在完成了JobGraph的持久化后,将开始执行Job,我们回到这段代码:
private void persistAndRunJob(JobGraph jobGraph) throws Exception {
// TODO 服务端保存JobGraph此处是将JobGraph持久化到FileSystem(例如hdfs)上,返回一个stateHandle(句柄),并将状态句柄保存在zk里面
// TODO 之前在讲主节点启动时Dispatcher会启动一个JobGraphStore服务,并且如果里面还有未执行完的JobGraph,会先进行恢复
// TODO JobGraphWriter = DefaultJobGraphStore
jobGraphWriter.putJobGraph(jobGraph);
// TODO
runJob(jobGraph, ExecutionType.SUBMISSION);
}
点进runJob方法:
private void runJob(JobGraph jobGraph, ExecutionType executionType) throws Exception {
Preconditions.checkState(!runningJobs.containsKey(jobGraph.getJobID()));
long initializationTimestamp = System.currentTimeMillis();
/*
TODO 创建JobManagerRunner,这是一个启动器,内部会初始化DefaultJobMasterServiceProcessFactory对象
在JobMaster竞选完成后,DefaultJobMasterServiceProcessFactory对象会做两件重要的事情:
1. 创建JobMaster实例
2. 在创建JobMaster的时候,同时会把JobGraph变成ExecutionGraph
TODO Flink集群的两个主从架构:
1. 资源管理 ResourceManager + TaskExecutor
2. 任务运行 JobMaster + StreamTask
*/
JobManagerRunner jobManagerRunner =
createJobManagerRunner(jobGraph, initializationTimestamp);
// TODO 加入 runningJobs 队列
runningJobs.put(jobGraph.getJobID(), jobManagerRunner);
final JobID jobId = jobGraph.getJobID();
final CompletableFuture cleanupJobStateFuture =
jobManagerRunner
.getResultFuture()
.handleAsync(
(jobManagerRunnerResult, throwable) -> {
Preconditions.checkState(
runningJobs.get(jobId) == jobManagerRunner,
"The job entry in runningJobs must be bound to the lifetime of the JobManagerRunner.");
if (jobManagerRunnerResult != null) {
return handleJobManagerRunnerResult(
jobManagerRunnerResult, executionType);
} else {
return jobManagerRunnerFailed(jobId, throwable);
}
},
getMainThreadExecutor());
final CompletableFuture jobTerminationFuture =
cleanupJobStateFuture
.thenApply(cleanupJobState -> removeJob(jobId, cleanupJobState))
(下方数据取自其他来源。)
-- ==== Sys2Proof/Machine/Errors.lean ====
section
/-! DEFINITION. SRCERR, the byte source's failure (60_exceptions.md R224). -/

namespace Sys2Proof.Machine

/-- SRCERR where it is enabled; elsewhere there is no step and nothing changes (60_exceptions.md R224,
R230; DEDUCED, safe, log 2). -/
def execSrcerr (s : State) : Host.Outcome State Fault Refusal :=
  .next (if srcerrEnabled s then terminate .sourceUnavailable s else s)

end Sys2Proof.Machine
end

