-- ==== Sys2Proof/Machine/Reassembly.lean ====
section
/-! DEFINITION. ING, the frame reassembly state machine (41_reassembly_fsm.md). -/

namespace Sys2Proof.Machine

/-! The assignments of the three arms, each named once. -/

/-- len <- b; cnt <- 0; fs <- wr (41_reassembly_fsm.md R111). -/
def startFrame (b : Byte) (s : State) : State := { s with len := b, cnt := 0, fs := s.wr }

/-- A degenerate frame is complete at once: fsm <- AL, discard <- 0, and `ready` if its byte was stored
(41_reassembly_fsm.md R111, R114). -/
def finishDegenerate (stored : Bool) (s : State) : State :=
  { s with fsm := .awaitingLength, discard := false, ready := s.ready || stored }

/-- fsm <- CB, and `discard` if the length byte was not stored (41_reassembly_fsm.md R111). -/
def startBody (stored : Bool) (s : State) : State :=
  { s with fsm := .capturingBody, discard := !stored }

/-- An overrun in the body: rollback, `ovr`, `fi`, discard <- 1 (41_reassembly_fsm.md R112). -/
def dropFrame (s : State) : State := { raiseOverrun (rollback s) with discard := true }

/-- cnt <- cnt + 1 (41_reassembly_fsm.md R112, R113). -/
def countBodyByte (s : State) : State := { s with cnt := s.cnt + 1 }

/-- The frame's last body byte: fsm <- AL, `ready` unless the frame is being discarded, discard <- 0
(41_reassembly_fsm.md R112). -/
def finishFrame (s : State) : State :=
  { s with fsm := .awaitingLength, ready := s.ready || !s.discard, discard := false }

/-- A dropped frame's last body byte: fsm <- AL, discard <- 0 (41_reassembly_fsm.md R113). -/
def finishDropped (s : State) : State := { s with fsm := .awaitingLength, discard := false }

/-! The three arms. -/

/-- ING_AL: the length byte of a new frame (41_reassembly_fsm.md R111, R114). -/
def ingLength (c : Config) (b : Byte) (s : State) : State :=
  let p := push c b (startFrame b s)
  let s1 := if p.1 then p.2 else raiseOverrun p.2
  if isDegenerate b then finishDegenerate p.1 s1 else startBody p.1 s1

/-- ING_CB: a body byte that is stored, or that overruns and drops its frame (41_reassembly_fsm.md R112). -/
def ingBody (c : Config) (b : Byte) (s : State) : State :=
  let p := push c b s
  let s1 := countBodyByte (if p.1 then p.2 else dropFrame p.2)
  if bodyComplete s1 then finishFrame s1 else s1

/-- ING_DISCARD: a body byte of a dropped frame, counted and not stored (41_reassembly_fsm.md R113). -/
def ingDiscard (_b : Byte) (s : State) : State :=
  let s1 := countBodyByte s
  if bodyComplete s1 then finishDropped s1 else s1

/-- ING's dispatch over its three arms (41_reassembly_fsm.md R110). -/
def ingArm (c : Config) (b : Byte) (s : State) : State :=
  match s.fsm, s.discard with
  | .awaitingLength, _ => ingLength c b s
  | .capturingBody, false => ingBody c b s
  | .capturingBody, true => ingDiscard b s

/-- ING where it is enabled; elsewhere there is no step and nothing changes (41_reassembly_fsm.md R110,
20_memory.md R72; DEDUCED, safe, log 2). -/
def ingNext (c : Config) (b : Byte) (s : State) : State :=
  if ingEnabled s then ingArm c b s else s

/-- ING (41_reassembly_fsm.md R110). -/
def execIng (b : Byte) (s : State) : Host.Outcome State Fault Refusal :=
  .next (ingNext Config.machine b s)

end Sys2Proof.Machine
end

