/-- 60_exceptions.md R223, R225: an empty write asks the sink nothing; any other write has the sink accept
a part from the front, of any length, and terminates the session with SinkClosed if that is not all. -/
def Obligations.SinkAcceptsAnyFrontPart : Prop :=
  (∀ (c : Config) (s : State), sinkWrite c [] s = s) ∧
  (∀ (c : Config) (bs : List Byte) (s : State), bs ≠ [] → ∃ k, k ≤ bs.length ∧
    sinkWrite c bs s = { s with
      out := s.out ++ bs.take k
      sinkDraws := s.sinkDraws + 1
      term := if k < bs.length then true else s.term
      cause := if k < bs.length then .sinkClosed else s.cause }) ∧
  (∀ (c : Config) (bs : List Byte) (s : State) (k : Nat), bs ≠ [] → k ≤ bs.length → ∃ sink,
    (sinkWrite { c with sink := sink } bs s).out = s.out ++ bs.take k)

/-- 43_frame_emitter.md R180: HDR samples the clock once into `start_epoch` and `last_now`, sets `hdr_done`
and offers the global header to the sink; it changes nothing else. -/
def Obligations.HeaderStepStartsTheSession : Prop :=
  ∀ (s : State) (rest : List Input), headerEnabled s = true → s.inputs = .header :: rest →
    ∃ (t : Micros) (k : Nat), k ≤ 24 ∧ t = clockSample Config.machine 0 s.clockDraws ∧
      step s = .next { s with
        inputs := rest, startEpoch := t, lastNow := t, hdrDone := true
        clockDraws := s.clockDraws + 1, sinkDraws := s.sinkDraws + 1
        out := s.out ++ globalHeader.take k
        term := decide (k < 24)
        cause := if k < 24 then .sinkClosed else s.cause }

/-- 60_exceptions.md R224, R229: SRCERR terminates the session with SourceUnavailable in every state in
which it has not ended, and changes nothing else: the frames in the ring are not emitted. -/
def Obligations.SrcerrTerminates : Prop :=
  ∀ s : State, s.term = false →
    exec .srcerr s = .next { s with term := true, cause := .sourceUnavailable }

/-! ## Status outputs -/

/-- 10_state.md R38: the STATUS word, field by field. -/
def Obligations.StatusWordLayout : Prop :=
  ∀ s : State,
    (status s).getLsbD 0 = decide (s.fsm = .capturingBody) ∧
    (status s).getLsbD 1 = s.discard ∧ (status s).getLsbD 2 = s.ready ∧
    (status s).getLsbD 3 = s.hdrDone ∧ (status s).getLsbD 4 = s.ovr ∧
    (status s).getLsbD 5 = s.fi ∧ (status s).getLsbD 6 = s.term ∧
    (status s).extractLsb' 7 2 =
      (match s.cause with
        | .none => 0#2
        | .sourceUnavailable => 1#2
        | .sinkClosed => 2#2) ∧
    (status s).extractLsb' 9 7 = 0#7

/-- 10_state.md R39, 00_scope.md R8: IW bits hold every cursor and the occupancy, so the outputs WR, RD and
AVAIL lose nothing. -/
def Obligations.StatusOutputsLoseNothing : Prop :=
  ∀ (c : Config) (s : State), c.wf → s.wr < c.capacity → s.rd < c.capacity →
    (statusOutputs c s).len = s.len ∧ (statusOutputs c s).cnt = s.cnt ∧
    (statusOutputs c s).wr.toNat = s.wr ∧ (statusOutputs c s).rd.toNat = s.rd ∧
    (statusOutputs c s).avail.toNat = bytesAvailable c s
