-- ==== Sys2Proof/Laws/Decode.lean ====
section
/-! SUPPORT. What the decoder answers (30_encoding.md R88, R90). -/

namespace Sys2Proof

/-- The decoder's three rows, or the refusal. -/
theorem decode_cases (w : EventWord) :
    (w &&& 0x300#10 = 0x000#10 ∧ decode w = .ok (.ing (eventData w))) ∨
    (w &&& 0x3FF#10 = 0x100#10 ∧ decode w = .ok .drain) ∨
    (w &&& 0x3FF#10 = 0x200#10 ∧ decode w = .ok .srcerr) ∨
    decode w = .error (reservedName w) := by
  unfold decode
  split
  · next h => exact .inl ⟨h, rfl⟩
  · split
    · next h => exact .inr (.inl ⟨h, rfl⟩)
    · split
      · next h => exact .inr (.inr (.inl ⟨h, rfl⟩))
      · exact .inr (.inr (.inr rfl))

/-- A line that expands is well formed, and only such a line does (30_encoding.md R93, R94). -/
theorem AsmLine.expand_isSome (l : AsmLine) : l.expand.isSome = l.wf := by
  unfold AsmLine.expand
  cases l.wf <;> cases l.op <;> rfl

/-- A program's words are its first line's and then the others'. -/
theorem assemble_cons {l : List Char} {ls : List (List Char)} {ws : List EventWord} :
    assemble (l :: ls) = .ok ws ↔
      ∃ us vs, assembleLine l = .ok us ∧ assemble ls = .ok vs ∧ ws = us ++ vs := by
  simp only [assemble]
  cases assembleLine l with
  | error e => simp
  | ok us =>
    cases assemble ls with
    | error e => simp
    | ok vs => simp [eq_comm]

end Sys2Proof
end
.thenCompose(Function.identity());
FutureUtils.assertNoException(jobTerminationFuture);
registerJobManagerRunnerTerminationFuture(jobId, jobTerminationFuture);
}
在这段代码里,首先构建了一个JobManagerRunner这么一个启动器,但是这个JobManager并不是我们所说的主节点JobManager,我们点进createJobManagerRunner方法:
JobManagerRunner createJobManagerRunner(JobGraph jobGraph, long initializationTimestamp)
throws Exception {
final RpcService rpcService = getRpcService();
// TODO 构建JobManagerRunner,内部分装了一个DefaultJobMasterServiceProcessFactory,
// 此对象内部会在后面leader竞选完成后构建JobMaster并启动
JobManagerRunner runner =
jobManagerRunnerFactory.createJobManagerRunner(
jobGraph,
configuration,
rpcService,
highAvailabilityServices,
heartbeatServices,
jobManagerSharedServices,
new DefaultJobManagerJobMetricGroupFactory(jobManagerMetricGroup),
fatalErrorHandler,
initializationTimestamp);
// TODO 开始JobMaster的选举,选举成功后会在ZooKeeperLeaderElectionDriver的isLeader方法中创建并启动JobMaster
runner.start();
return runner;
}
可以看到,这里通过工厂方法构建了一个JobManagerRunner,并启动了这个runner。
我们点jobManagerRunnerFactory.createJobManagerRunner:
@Override
public JobManagerRunner createJobManagerRunner(
JobGraph jobGraph,
Configuration configuration,
RpcService rpcService,
HighAvailabilityServices highAvailabilityServices,
HeartbeatServices heartbeatServices,
JobManagerSharedServices jobManagerServices,
JobManagerJobMetricGroupFactory jobManagerJobMetricGroupFactory,
FatalErrorHandler fatalErrorHandler,
long initializationTimestamp)
throws Exception {
checkArgument(jobGraph.getNumberOfVertices() > 0, "The given job is empty");
final JobMasterConfiguration jobMasterConfiguration =
JobMasterConfiguration.fromConfiguration(configuration);
final RunningJobsRegistry runningJobsRegistry =
highAvailabilityServices.getRunningJobsRegistry();
// TODO 获取选举服务,准备进行JobMaster的leader选举
final LeaderElectionService jobManagerLeaderElectionService =
highAvailabilityServices.getJobManagerLeaderElectionService(jobGraph.getJobID());
final SlotPoolServiceSchedulerFactory slotPoolServiceSchedulerFactory =
DefaultSlotPoolServiceSchedulerFactory.fromConfiguration(
configuration, jobGraph.getJobType());
if (jobMasterConfiguration.getConfiguration().get(JobManagerOptions.SCHEDULER_MODE)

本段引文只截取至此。